Serpentine
Page 58
By her telling, she was the daughter of a multimillionaire Virginia family whose fortune was rooted in tobacco, horses, and land. Her father, a dour man who often slept in his office and rose during the night to study his balance sheets, owned a breeding farm in Virginia, a private island in Maine, an apartment in Manhattan, and a condominium in Key West. Checkers’ mother, a mid-European beauty with a few drops of distantly royal blood in her veins, bore six children between trips to Paris, where she was a valued customer at the salons of haute couture. When Checkers was ten, her parents divorced and she was exiled to a series of private schools. “I was kicked out of six before I was fifteen,” she told Marie-Andrée, proudly.
Checkers claimed to have begun a flourishing career as occasional prostitute at the age of fourteen, working both the locker rooms of her father’s country clubs and the streets of New York. By seventeen, she had funds sufficient for an escape to Europe, where the intent was to reclaim the attention and affection of her mother, then on a fourth marriage, to a wine baron. “My dear mother told me to kiss off,” remembered Checkers, “so I said to hell with everybody. I’ve been on my own ever since and never regretted a minute of it.”

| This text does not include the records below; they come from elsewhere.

-- ==== Sys2Proof/Proofs/Scope.lean ====
section
/-! The obligations of spec/00_scope.md. -/

namespace Sys2Proof.Machine

/-- Settles O39: the command does one effect to both states, and an effect leaves the same `V`, memory and fault in both. -/
theorem commandsArePure : Obligations.CommandsArePure := by
  unfold Obligations.CommandsArePure
  intro i s u s' hAddr hLen hSlAddr hSlCount hv hmem hs hu hexec
  obtain ⟨e, hes, heu⟩ := exec_sameEffect i ⟨hAddr, hLen, hSlAddr, hSlCount, hv, hmem⟩
  obtain rfl : e.apply s = s' := by simpa [hes] using hexec
  refine ⟨e.apply u, heu, (e.apply_v hv).symm, (e.apply_mem hmem).symm, ?_⟩
  obtain hsame | ⟨hkeeps, hkeepu⟩ := e.apply_status s u
  · exact ⟨by rw [hsame], fun _ => hsame.symm⟩
  · simp [hkeeps, hkeepu, hs, hu]

end Sys2Proof.Machine
end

But how did Checkers happen to be a repeating resident of Tihar Prison? “I’m a smuggler, honey,” she told Marie-Andrée. Checkers had been arrested several days before at Delhi Airport with seven kilos of hashish hidden in her brassiere, giving her the appearance of an exceptionally well-endowed stripper, plus a vial of morphine powder, plus a flight bag that contained $30,000 in crisp Canadian hundred-dollar bills. “They took me to the tax office and beat me for five days until they saw it wasn’t going to get them anywhere,” contended Checkers. “So they decided to dump me into Tihar for a while—Tihar, beloved Tihar. I asked if any Western women were around and Marie-Andrée Leclerc was the star attraction.”

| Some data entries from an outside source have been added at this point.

-- ==== Sys2Proof/Proofs/VariableWidth.lean ====
section
/-! The obligations of spec/42_variable_width.md. -/

namespace Sys2Proof.Machine

/-- Settles O16: the answer of a read with its checks passed, whose pattern has `8N` bits. -/
theorem variableReadResult : Obligations.VariableReadResult := by
  unfold Obligations.VariableReadResult
  intro k t n s hone hmax hv hl
  have hread := readVariable_ok (t := t) ((supports_iff k n).mpr ⟨hone, hmax⟩) ((viewInRange_iff s).mpr hv) hl
  refine ⟨_, (exec_variableRead k t n s).trans hread, rfl, ?_⟩
  have hp : patternAt (resolve t) s.mem s.bufAddr.toNat n < 2 ^ (8 * n) := patternAt_lt _ _ _ _
  have hbits : 8 * n ≤ 128 := (Nat.mul_le_mul_left 8 hmax).trans k.kind.bits_le
  rw [State.v_setV]
  refine ⟨?_, ?_⟩
  · rintro (rfl | rfl) <;> exact toInt_extend_signed hp hbits
  · rintro (rfl | rfl) <;> exact toNat_extend_unsigned hp hbits

/-- Settles O17: the hypotheses on the value are the fit check of its type. -/
theorem variableWriteResult : Obligations.VariableWriteResult := by
  unfold Obligations.VariableWriteResult
  intro k t n s hone hmax hv hl hu64 hu128 hi64 hi128
  have hfits : fits k.kind n (s.operand k.kind.bits) = true := by
    cases k with
    | u64 => exact (fits_unsigned_iff rfl).mpr (s.toNat_setWidth_v 64 ▸ hu64 rfl)
    | u128 => exact (fits_unsigned_iff rfl).mpr (s.v.setWidth_eq.symm ▸ hu128 rfl)
    | i64 => exact (fits_signed_iff rfl).mpr (hi64 rfl)
    | i128 => exact (fits_signed_iff rfl).mpr (s.v.setWidth_eq.symm ▸ hi128 rfl)
  have hwrite := writeVariable_ok (t := t) ((supports_iff k n).mpr ⟨hone, hmax⟩) ((viewInRange_iff s).mpr hv) hl hfits
  refine ⟨_, (exec_variableWrite k t n s).trans hwrite, rfl, fun i hi => ?_, fun a ha => ?_⟩
  · exact Memory.read_writeBytes_dis s.mem s.bufAddr.toNat (resolve t) _ hi
  · exact Memory.read_writeBytes_outside (by rwa [dis_length])

/-- Settles O19: the write passed the fit check, so the pattern it stored extends to the value. -/
theorem variableWriteThenRead : Obligations.VariableWriteThenRead := by
  unfold Obligations.VariableWriteThenRead
  intro k t n s s₁ _ hwrite hs₁
  rw [exec_variableWrite] at hwrite
  obtain ⟨hn, hv, hl, hfits⟩ := checks_of_writeVariable_not_faulted hwrite hs₁
  obtain rfl := Host.Outcome.next.inj ((writeVariable_ok hn hv hl hfits).symm.trans hwrite)
  obtain ⟨hone, hmax⟩ := (supports_iff k n).mp hn
  refine ⟨_, (exec_variableRead k t n _).trans (readVariable_ok hn hv hl), rfl, ?_⟩
  rw [State.v_setV, State.store_mem, State.store_bufAddr, patternAt_writeBytes_dis, Nat.mod_eq_of_lt (s.operand_lt _)]
  exact extend_operand_of_fits hone hmax hfits

/-- Settles O20: `8` and `16` are the largest counts of their types. -/
theorem fullWidthIsFixedWidth : Obligations.FullWidthIsFixedWidth := by
  unfold Obligations.FullWidthIsFixedWidth
  intro t s
  exact ⟨exec_variableRead_width .u64 t s, exec_variableRead_width .i64 t s, exec_variableRead_width .u128 t s,
    exec_variableRead_width .i128 t s, exec_variableWrite_width .u64 t s, exec_variableWrite_width .i64 t s,
    exec_variableWrite_width .u128 t s, exec_variableWrite_width .i128 t s⟩

/-- Settles O21: a command uses its tag only on the one byte it moves. -/
theorem singleByteIgnoresTag : Obligations.SingleByteIgnoresTag := by
  unfold Obligations.SingleByteIgnoresTag
  intro k t t' s
  rw [exec_variableRead, exec_variableRead, exec_variableWrite, exec_variableWrite]
  exact ⟨readVariable_one_tag k t t' s, writeVariable_one_tag k t t' s⟩

end Sys2Proof.Machine
end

Quickly Checkers proved that she knew how to operate—and survive. Her face still as fresh as an ingénue’s, her eyes always sparkling save when their lids were heavy with hashish smoke, Checkers refused to permit melancholy to visit her. Even if her tales had to be reduced by three quarters before they could be believed, the girl had spunk and warmth and was as welcome in the cell as a splash of French cologne. Within a half day of her arrival, Checkers returned from a “scavenger hunt” about the prison, bearing an armload of bananas, onions, garlic, potatoes, a chunk of suspicious-smelling meat, and a squawking live green parrot. The last she took to the next door cell, where an old Indian woman obediently strangled the bird and plucked it for roasting. That night the three young women, Marie-Andrée, Checkers, and the deranged Dharma dined well. Checkers had even bargained for the stub of a candle that threw a soft glow over the hideous chamber. Long ago Marie-Andrée had surrendered her interest in food, but Checkers threatened to force-feed her if she did not eat every morsel of the stringy parrot.

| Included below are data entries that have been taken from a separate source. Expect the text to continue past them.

/-- R127, R129: 8XY5 leaves V[X] − V[Y], 8XY7 V[Y] − V[X], mod 256, in V[X] when X ≠ 15, and in VF 1 exactly when there
is no borrow (with X = 15 the flag stays: D10). -/
def Obligations.SubtractLeavesNoBorrow : Prop :=
  ∀ (x y : Reg) (s : State),
    (∃ t, exec (.subVxVy x y) s = .next t ∧
      t.reg Reg.vf = (if (s.reg x).toNat ≥ (s.reg y).toNat then 1#8 else 0#8) ∧
      (x ≠ Reg.vf → (t.reg x).toNat = ((s.reg x).toNat + 256 - (s.reg y).toNat) % 256) ∧
      EndsAt t (s.pc + 2#16) ∧ KeepsRegsBut [x, Reg.vf] s t ∧ KeepsAllBut [.regs] s t) ∧
    (∃ t, exec (.subnVxVy x y) s = .next t ∧
      t.reg Reg.vf = (if (s.reg y).toNat ≥ (s.reg x).toNat then 1#8 else 0#8) ∧
      (x ≠ Reg.vf → (t.reg x).toNat = ((s.reg y).toNat + 256 - (s.reg x).toNat) % 256) ∧
      EndsAt t (s.pc + 2#16) ∧ KeepsRegsBut [x, Reg.vf] s t ∧ KeepsAllBut [.regs] s t)

/-- R128, R130: 8XY6 and 8XYE shift V[X] by one bit in place, whatever Y is, and leave in VF the bit shifted out (with
X = 15 the flag stays: D10). -/
def Obligations.ShiftLeavesTheBitShiftedOut : Prop :=
  ∀ (x y : Reg) (s : State),
    (∃ t, exec (.shrVx x y) s = .next t ∧ (t.reg Reg.vf).toNat = (s.reg x).toNat % 2 ∧
      (x ≠ Reg.vf → (t.reg x).toNat = (s.reg x).toNat / 2) ∧
      EndsAt t (s.pc + 2#16) ∧ KeepsRegsBut [x, Reg.vf] s t ∧ KeepsAllBut [.regs] s t) ∧
    (∃ t, exec (.shlVx x y) s = .next t ∧ (t.reg Reg.vf).toNat = (s.reg x).toNat / 128 ∧
      (x ≠ Reg.vf → (t.reg x).toNat = (s.reg x).toNat * 2 % 256) ∧
      EndsAt t (s.pc + 2#16) ∧ KeepsRegsBut [x, Reg.vf] s t ∧ KeepsAllBut [.regs] s t)

/-- R131: CXNN samples RND once and puts it, masked by NN, in V[X]; no bit that NN has clear is set. The byte is a free
value (D18, log 5): the statement holds for every one. -/
def Obligations.RandomIsMasked : Prop :=
  ∀ (x : Reg) (nn : Byte) (s : State), ∃ t, exec (.rndVxNN x nn) s = .next t ∧
    t.reg x = (Config.rnd s.rndCount &&& nn) ∧ (∀ b, nn.getLsbD b = false → (t.reg x).getLsbD b = false) ∧
    t.rndCount = s.rndCount + 1 ∧ EndsAt t (s.pc + 2#16) ∧ KeepsRegsBut [x] s t ∧
    KeepsAllBut [.regs, .rndCount] s t

/-! ### Index and memory (43_index_memory.md) -/

/-- R141: ANNN puts NNN in I, the upper four bits zero, and changes nothing else. -/
def Obligations.LoadIndexSetsI : Prop :=
  ∀ (nnn : BitVec 12) (s : State), decode (0xA#4 ++ nnn) = .ok (.ldINNN nnn) ∧
    ∃ t, exec (.ldINNN nnn) s = .next t ∧ t.index.toNat = nnn.toNat ∧ EndsAt t (s.pc + 2#16) ∧
      KeepsAllBut [.index] s t

/-- R142: FX1E adds V[X] to I modulo 65536, with no flag and no fault (D7). -/
def Obligations.AddToIndexWraps : Prop :=
  ∀ (x : Reg) (s : State), ∃ t, exec (.addIVx x) s = .next t ∧
    t.index.toNat = (s.index.toNat + (s.reg x).toNat) % 65536 ∧ EndsAt t (s.pc + 2#16) ∧ KeepsAllBut [.index] s t

/-- R143: FX29 puts 0x50 + 5·V[X] in I, the whole byte multiplied, and changes nothing else. -/
def Obligations.GlyphAddressIsFontBasePlusFiveVx : Prop :=
  ∀ (x : Reg) (s : State), decode (0xF#4 ++ x ++ 0x29#8) = .ok (.ldFVx x) ∧
    ∃ t, exec (.ldFVx x) s = .next t ∧ t.index.toNat = 0x50 + 5 * (s.reg x).toNat ∧ EndsAt t (s.pc + 2#16) ∧
      KeepsAllBut [.index] s t

/-- R145: FX33 in range stores the three decimal digits of V[X] at I, I + 1, I + 2 and changes no other byte (the
range: D6). -/
def Obligations.DecimalDigitsAreStored : Prop :=
  ∀ (x : Reg) (s : State), s.index.toNat + 2 ≤ 0xFFF → ∃ t, exec (.ldBVx x) s = .next t ∧
    (t.mem.read s.index.toNat).toNat = (s.reg x).toNat / 100 % 10 ∧
    (t.mem.read (s.index.toNat + 1)).toNat = (s.reg x).toNat / 10 % 10 ∧
    (t.mem.read (s.index.toNat + 2)).toNat = (s.reg x).toNat % 10 ∧
    KeepsMemOutside s.index.toNat 3 s t ∧ EndsAt t (s.pc + 2#16) ∧ KeepsAllBut [.mem] s t

/-- R146: FX55 in range stores register k at I + k for k = 0 to X and changes no other byte (the range: D6). -/
def Obligations.RegistersAreStored : Prop :=
  ∀ (x : Reg) (s : State), s.index.toNat + x.toNat ≤ 0xFFF → ∃ t, exec (.ldMemVx x) s = .next t ∧
    (∀ r : Reg, r.toNat ≤ x.toNat → t.mem.read (s.index.toNat + r.toNat) = s.reg r) ∧
    KeepsMemOutside s.index.toNat (x.toNat + 1) s t ∧ EndsAt t (s.pc + 2#16) ∧ KeepsAllBut [.mem] s t

/-- R147: FX65 in range loads the byte at I + k into register k for k = 0 to X and changes no other register (the
range: D6). -/
def Obligations.RegistersAreLoaded : Prop :=
  ∀ (x : Reg) (s : State), s.index.toNat + x.toNat ≤ 0xFFF → ∃ t, exec (.ldVxMem x) s = .next t ∧
    (∀ r : Reg, t.reg r = if r.toNat ≤ x.toNat then s.mem.read (s.index.toNat + r.toNat) else s.reg r) ∧
    EndsAt t (s.pc + 2#16) ∧ KeepsAllBut [.regs] s t

/-- R182, R185: DXYN, FX33, FX55 and FX65 whose access passes 0xFFF halt the core with cause MemoryOutOfRange and no
partial effect (D6, D8, D9, D12). -/
def Obligations.OutOfRangeAccessHalts : Prop :=
  ∀ (x y : Reg) (n : BitVec 4) (s : State),
    (n ≠ 0 → s.index.toNat + n.toNat - 1 > 0xFFF → ∃ t, exec (.drwVxVyN x y n) s = .next t ∧
      HaltedBy .memoryOutOfRange (0xD#4 ++ x ++ y ++ n) s t) ∧
    (s.index.toNat + 2 > 0xFFF → ∃ t, exec (.ldBVx x) s = .next t ∧
      HaltedBy .memoryOutOfRange (0xF#4 ++ x ++ 0x33#8) s t) ∧
    (s.index.toNat + x.toNat > 0xFFF → ∃ t, exec (.ldMemVx x) s = .next t ∧
      HaltedBy .memoryOutOfRange (0xF#4 ++ x ++ 0x55#8) s t) ∧
    (s.index.toNat + x.toNat > 0xFFF → ∃ t, exec (.ldVxMem x) s = .next t ∧
      HaltedBy .memoryOutOfRange (0xF#4 ++ x ++ 0x65#8) s t)

/-- R144: an instruction that changes I is ANNN, FX1E or FX29: FX33, FX55, FX65 and DXYN leave it. -/
def Obligations.OnlyThreeInstructionsChangeI : Prop :=
  ∀ (i : Instr) (s t : State), exec i s = .next t → t.index ≠ s.index →
    (∃ nnn, i = .ldINNN nnn) ∨ (∃ x, i = .addIVx x) ∨ ∃ x, i = .ldFVx x

/-- R57: what FX55 stored, FX65 loads back into the same registers, as long as memory is what the store left. -/
def Obligations.StoredRegistersAreLoadedBack : Prop :=
  ∀ (x : Reg) (s t u : State), s.index.toNat + x.toNat ≤ 0xFFF → exec (.ldMemVx x) s = .next t →
    u.mem = t.mem → u.index = s.index →
    ∃ w, exec (.ldVxMem x) u = .next w ∧ ∀ r : Reg, r.toNat ≤ x.toNat → w.reg r = s.reg r

/-- R63: an FX55 that stores over the word after it changes what the next Step fetches. -/
def Obligations.StoreIsSeenByTheNextFetch : Prop :=
  ∀ (x : Reg) (s : State), 1 ≤ x.toNat → s.pc.toNat + 2 + x.toNat ≤ 0xFFF → s.index = s.pc + 2#16 →
    ∃ t, exec (.ldMemVx x) s = .next t ∧ t.fetch = some (s.reg 0x0#4 ++ s.reg 0x1#4)

/-! ### Display (44_display.md) -/

/-- R151: 00E0, that word exactly (the exact pattern is decision D13), turns every pixel off; VF and everything else
stay. -/
def Obligations.ClearTurnsEveryPixelOff : Prop :=
  (∀ op, decode op = .ok .cls ↔ op = 0x00E0#16) ∧
  ∀ s : State, ∃ t, exec .cls s = .next t ∧ (∀ x y, x < 64 → y < 32 → t.fb.get x y = false) ∧
    EndsAt t (s.pc + 2#16) ∧ KeepsAllBut [.plane] s t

“This noble bird died for us,” she said. “The least you can do is show your appreciation.”
Marie-Andrée smiled and ate with reasonable enthusiasm.
“Did you kill all those pepple?” asked Checkers.
Marie-Andrée shook her head. “Of course not.”
“Good,” announced Checkers. “I believe you.”
Each night Checkers smoked hashish or, if she had been lucky, a bit of opium, pulling on the pipe until she was drugged enough to find sleep. Most of the women in Tihar did the same, else they could not have survived the night with its screams from the insane asylum, or the cries of babies who were condemned along with their mothers. In India, when a mother is sent to prison and there is no one to care for her child, then both are locked up. One day Checkers returned to the cell with a revolting piece of news. She had seen an enormous rat crawling over the taut skin of a malnourished infant nearby who was apparently asleep. When Checkers rushed in to shoo the rat away, she discovered that the baby was dead. “They die in here every week,” she said. “This is the bottom circle of hell.”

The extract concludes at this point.